OMT: A Demand-Adaptive, Hardware-Targeted Bonsai Merkle Tree Framework for Embedded Heterogeneous Memory Platform

Rakin Muhammad Shadab, Yu Zou, Sanjay Gandham and Mingjie Lin
Proceedings of the 2023 ACM/SIGDA International Symposium on Field Programmable Gate Arrays, pp.47-47
ACM Conferences, ACM
FPGA '23: The 2023 ACM/SIGDA International Symposium on Field Programmable Gate Arrays (Monterey, CA, 02/12/2023–02/14/2023)
02/12/2023

Abstract

Computer systems organization -- Embedded and cyber-physical systems -- Embedded systems -- Embedded hardware Hardware -- Integrated circuits -- Reconfigurable logic and FPGAs Security and privacy -- Security in hardware -- Embedded systems security
Novel flash-based, crash-tolerant, non-volatile memory (NVM) such as Intel's Optane DC memory brings about new and exciting use-case scenarios for both traditional and embedded computing systems involving Field-Programmable Gate Arrays (FPGA).
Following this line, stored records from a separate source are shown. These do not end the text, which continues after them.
/-- What is withdrawn at a save, to be made again after the restore; a wait keeps what it watches (R65, R454). -/
def withdraw (sp : Split) : Split :=
  match sp.hold with
  | .page _ => { sp with hold := .none, ready := 0 }
  | .stall .service => sp
  | .stall _ => { sp with hold := .none, ready := 0 }
  | _ => { sp with ready := 0 }

/-- Is the flag of an operation kept set in the image: a matrix operation that has not started (R379)? -/
def keptFlight (s : State) (e : InFlight) : Bool :=
  match e.state with
  | .matrix op => s.mqOps.any (fun q => decide (q.id = op) && !q.started)
  | .done => true
  | _ => false

/-- RESIDENT of the partitions that a block owns in bound slots (R138). (DEDUCED, log 60) -/
def residency (s : State) (b : Block) (v : Nat) : State :=
  (List.range 16).foldl (fun s n =>
    let g := slotOf (ctxOf s b.ctx) n
    if g.bound && decide (g.dispatch = b.disp) then
      ((localParts s g).filter (fun p => decide ((slotPart g p).block = b.index))).foldl (fun s p => stepWrite s b.ctx g p wRESIDENT v) s
    else s) s

/-- The last steps of a save: watches go, RESIDENT becomes 0, counters are written back, and the state is coded unless the
block stays in place. -/
def saveEnd (s : State) (d : Dispatch) (b : Block) : State :=
  let mine (k : TeamKey) : Bool := decide (k.disp = b.disp) && decide (k.block = b.index)
  let s1 := { s with watches := s.watches.filter (fun w => !mine w.split.team)
                     sideLog := s.sideLog.map (fun e => if mine e.split.team then { e with core := 256 } else e) }
  let s2 := (blockTeams s1 b).foldl (fun s t => bbFlush s t.core t.ctx t.bbBase) (residency s1 b 0)
  let s3 := if ctxOnCore s2 b.ctx b.core (b.disp, b.index) then s2 else laneFlush s2 b.core b.ctx
  let s4 := updBlock s3 b.disp b.index (fun b => { b with saving := false, saved := true, refused := false, since := s.cycle })
  if b.claimable then s4 else writeImage s4 d b

/-- The steps that a save waits for: results in hand, and pieces of engines toward the block's region or from it (R124). -/
def saveWork (s : State) (b : Block) : List Event :=
  (blockTeams s b).flatMap (fun t => (t.inflight.filter (fun e => decide (e.state = .ready))).map (fun e => .operationComplete t.key e.id)) ++
  s.xeOps.flatMap (fun o => if o.team.disp = b.disp then
    (o.pieces.filter (fun p => xePlaceable s o p && ((p.own && decide (o.team.block = b.index)) || (match p.place with
      | .spad _ => decide (o.team.block = b.index)
      | .recv i _ => decide (i = b.index)
      | _ => false)))).map (fun _ => .xePiecePlace o.core) else [])

/-- Is every other operation over: passes, operations in flight but unstarted matrix operations, remote writes, and remote pieces of the
block's engines (R124, R454)? -/
def saveOver (s : State) (b : Block) : Bool :=
  (blockTeams s b).all (fun t => t.inflight.all (keptFlight s) && (splitsOf t).all (fun p => decide (p.2.busy = 0)) && !owes s t.key) &&
  !s.xeOps.any (fun o => decide (o.team.disp = b.disp) && decide (o.team.block = b.index) && xeRemote s o.id)

/-- SAVE_BLOCK: the teams have stopped; once passes are over and every operation but unstarted matrix operations is complete,
the block is saved. A block that is not yet marked is to be saved eagerly; the teams stop with the cycle of the decision (R410). -/
def saveBlock (disp : BitVec 64) (i : Nat) (s : State) : State :=
  match dispOf s disp, blockOf s disp i with
  | some d, some b =>
    if b.saved || b.exited then s
    else
      let s0 := if b.saving then s else markSave s d b false
      match blockOf s0 disp i with
      | none => s0
      | some b =>
        if !b.saving || decide (b.saveAt = s.cycle) then s0
        else
          let rs := (blockTeams s0 b).flatMap (fun t => (splitsOf t).map (·.1))
          let mine (r : SplitRef) : Bool := decide (r.team.disp = disp) && decide (r.team.block = i)
          let s1 := rs.foldl (fun s r => updSplit (match splitOf s r with
              | some sp => leaveStall r sp s
              | none => s) r withdraw)
            { s0 with issueQ := s0.issueQ.filter (fun r => !mine r), watches := s0.watches.filter (fun w => !mine w.split) }
          if saveWork s1 b ≠ [] then addAgenda s1 (saveWork s1 b ++ [.saveBlock disp i])
          else if saveOver s1 b then saveEnd s1 d b
          else s1
  | _, _ => s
However, NVMs cannot be proper replacement for existing DDR memory modules due to low write endurance and are more well-suited for a hybrid NVM + Volatile memory system. They are also well-known to be vulnerable to different memory-based adversaries that demand the use of a robust authentication method such as Bonsai Merkle Tree. However, typical update process of a BMT (eager update) requires updating the entire update chain frequently, affecting run-time performance even for the data that is not persistence-critical. The latest intermittent BMT update techniques can help provide better real-time throughput, but they lack crash-consistency. A heterogeneous memory-based system would, therefore, greatly benefit from an authentication mechanism that can change its update method on-the-fly. Hence we propose a modular, unified and adaptable hardware-based BMT framework called Opportunistic Merkle tree (OMT). OMT combines two BMT with different update methods and streamlines the BMT read with a common datapath to provide support for both recovery-critical and general data, eliminating the need for individual authentication subsystems for heterogeneous memory platforms. It also allows for a switch between the update methods based on the request type (persistent/intermittent) while considerably reducing the resource overhead compared to standalone BMT implementations. We test OMT on a heterogeneous embedded secure memory system and the setup provides 44% lower memory overhead & up to 22% faster execution in synthetic benchmarks compared to a baseline.